= David Ramsay (communist) =

British communist politician (1883–1948)

David Ramsay (1883–1948) was a British communist activist.

==Biography==
Born in Edinburgh, Ramsay became a patternmaker and joined the Amalgamated Society of Engineers. He then joined the Social Democratic Federation and its successor, the British Socialist Party (BSP). By the start of World War I, he was in the Socialist Labour Party (SLP) and had relocated to Leicester. He became a fervent opponent of the war, and was fined £100 in 1916 for trying to prevent recruitment into the Army.

The SLP was heavily involved in the Clyde Workers' Committee, and while Ramsay did not succeed in starting such a movement in Leicester, he supported similar initiatives across the country. He was treasurer of the Shop Stewards' and Workers' Committees organisation, within which he led efforts to organise the unemployed and ex-servicemen. In 1919, police alleged that he had given a seditious speech, advocating using machine guns to start a revolution. Ramsay denied the details, claiming that words had been added to his speech, but he was nonetheless jailed for five months.

Ramsay supported the October Revolution and was treasurer of the Hands Off Russia movement. He was involved in negotiations to form the Communist Party of Great Britain (CPGB), and was one of the leading opponents of attempts to affiliate the CPGB to the Labour Party.

In 1920 he was a representative of the Shop Stewards Movement who attended the 2nd World Congress of the Communist International in Moscow, along with other British delegates such as John S. Clarke, Helen Crawfurd, Willie Gallacher, William McLaine, JT Murphy, Tom Quelch, Jack Tanner, Marjory Newbold, and Sylvia Pankhurst. In order to attend, Ramsay had to obtain a passport under a cover story that he wished to emigrate to Argentina and, before doing so, must visit relatives in Norway (actually a Bolshevik based there). His request was taken to the Home Secretary, who consulted colleagues but surprisingly decided to grant it. Following the Congress, Ramsay stayed in the Soviet Union for a while, working for the Comintern and engaging in international travel.

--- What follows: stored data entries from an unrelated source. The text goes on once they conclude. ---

-- ==== Sys2Proof/Laws/Decoder.lean ====
section
/-!
SUPPORT. The loop of DECODE (44_decoder.md R201): what it does with the bits of one code word, with the
bits of a word that the stream cuts off, and with the bits of a one-leaf tree.
-/

namespace Sys2Proof.Machine

/-- A bit that leads to an internal node moves the cursor there (R201). -/
theorem decodeLoop_descend {tree : Vector Node 511} {b : Bool} {c : Cursor} {nx : NodeIdx}
    (h : walk tree c.cur b = .descend nx) (root : NodeIdx) (cap : Nat) (stream : List Bool) :
    decodeLoop tree root cap (b :: stream) c =
      decodeLoop tree root cap stream { c with cur := nx, rk := c.rk + 1 } := by
  simp only [decodeLoop, h]

/-- A bit that completes a symbol writes it, or stops the loop where SYM_OUT is full (R201, R204). -/
theorem decodeLoop_emit {tree : Vector Node 511} {b : Bool} {c : Cursor} {a : Sym}
    (h : walk tree c.cur b = .emit a) (root : NodeIdx) (cap : Nat) (stream : List Bool) :
    decodeLoop tree root cap (b :: stream) c =
      if c.n = cap then ({ c with rk := c.rk + 1 }, true)
      else
        decodeLoop tree root cap stream
          { cur := root, rk := c.rk + 1, start := c.rk + 1, n := c.n + 1,
            symOut := c.symOut.write c.n a } := by
  simp only [decodeLoop, h]

/-- The walk from an internal node to an internal node. -/
theorem walk_descend {tree : Vector Node 511} {i : NodeIdx} {b : Bool}
    (hi : (nodeAt tree i).leaf = false) (hn : (nodeAt tree (childOf tree i b)).leaf = false) :
    walk tree i b = .descend (childOf tree i b) := by
  cases b <;> simp_all [walk, childOf]

/-- The walk from an internal node to a leaf. -/
theorem walk_emit {tree : Vector Node 511} {i : NodeIdx} {b : Bool}
    (hi : (nodeAt tree i).leaf = false) (hn : (nodeAt tree (childOf tree i b)).leaf = true) :
    walk tree i b = .emit (nodeAt tree (childOf tree i b)).sym := by
  cases b <;> simp_all [walk, childOf]

/-- The bits of a word that leads from the cursor to the leaf of `a` complete that symbol (R202). -/
theorem decodeLoop_word (tree : Vector Node 511) (root : NodeIdx) (cap : Nat) (b : Bool)
    (w : List Bool) (rest : List Bool) (c : Cursor) (a : Sym)
    (h : leadsToLeaf tree c.cur (b :: w) a = true) :
    decodeLoop tree root cap (b :: w ++ rest) c =
      if c.n = cap then
        ({ c with cur := (decodeLoop tree root cap (b :: w ++ rest) c).1.cur,
                  rk := c.rk + (w.length + 1) }, true)
      else
        decodeLoop tree root cap rest
          { cur := root, rk := c.rk + (w.length + 1), start := c.rk + (w.length + 1), n := c.n + 1,
            symOut := c.symOut.write c.n a } := by
  induction w generalizing b c with
  | nil =>
    simp only [leadsToLeaf, Bool.and_eq_true, Bool.not_eq_true', beq_iff_eq] at h
    obtain ⟨hc, hl, hs⟩ := h
    have hw := decodeLoop_emit (hs ▸ walk_emit hc hl) root cap rest
    rw [List.singleton_append, hw]
    simp only [List.length_nil, Nat.zero_add]
    split <;> rfl
  | cons b2 w ih =>
    simp only [leadsToLeaf, Bool.and_eq_true, Bool.not_eq_true'] at h
    obtain ⟨hc, hn, hrest⟩ := h
    have := ih b2 { c with cur := childOf tree c.cur b, rk := c.rk + 1 }
      (by simp [leadsToLeaf, hn, hrest])
    have hstep : decodeLoop tree root cap (b :: b2 :: w ++ rest) c =
        decodeLoop tree root cap (b2 :: w ++ rest)
          { c with cur := childOf tree c.cur b, rk := c.rk + 1 } := by
      rw [List.cons_append, decodeLoop_descend (walk_descend hc hn)]
    rw [hstep]
    simp only [List.length_cons] at this ⊢
    rw [show c.rk + (w.length + 1 + 1) = c.rk + 1 + (w.length + 1) by omega]
    exact this

/-- The bits of a word that the stream cuts off move the cursor and write nothing (R203). -/
theorem decodeLoop_inside (tree : Vector Node 511) (root : NodeIdx) (cap : Nat) (p : List Bool)
    (c : Cursor) (h : staysInside tree c.cur p = true) :
    ∃ i, decodeLoop tree root cap p c = ({ c with cur := i, rk := c.rk + p.length }, false) ∧
      i = p.foldl (childOf tree) c.cur := by
  induction p generalizing c with
  | nil => exact ⟨c.cur, rfl, rfl⟩
  | cons b p ih =>
    simp only [staysInside, Bool.and_eq_true, Bool.not_eq_true'] at h
    obtain ⟨hc, hp⟩ := h
    have hn : (nodeAt tree (childOf tree c.cur b)).leaf = false := by
      cases p <;> simp_all [staysInside]
    obtain ⟨i, he, hi⟩ := ih { c with cur := childOf tree c.cur b, rk := c.rk + 1 } hp
    refine ⟨i, ?_, hi⟩
    rw [decodeLoop_descend (walk_descend hc hn), he]
    simp only [List.length_cons]
    rw [ show c.rk + (p.length + 1) = c.rk + 1 + p.length by omega]

end Sys2Proof.Machine
end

Once Ramsay returned to the UK, he served on the CPGB's Central Committee, and worked as a Party instructor and propagandist. In 1926, he was named its Scottish Organiser, and was also the election agent for Harry Pollitt in Seaham in the 1929 general election.

MI5 kept Ramsay under constant surveillance, believing he may have been spying for the Soviet Union. According to intelligence files released to the National Archives, Ramsay dropped out of the Party in 1932 and found work as a courier for the Soviet embassy. But at a 1950 event marking the 30th anniversary of the CPGB, Harry Pollitt suggested, during a eulogy for Ramsay, that his late comrade's resignation from the Party in 1932 was merely a ploy to deflect secret service attention.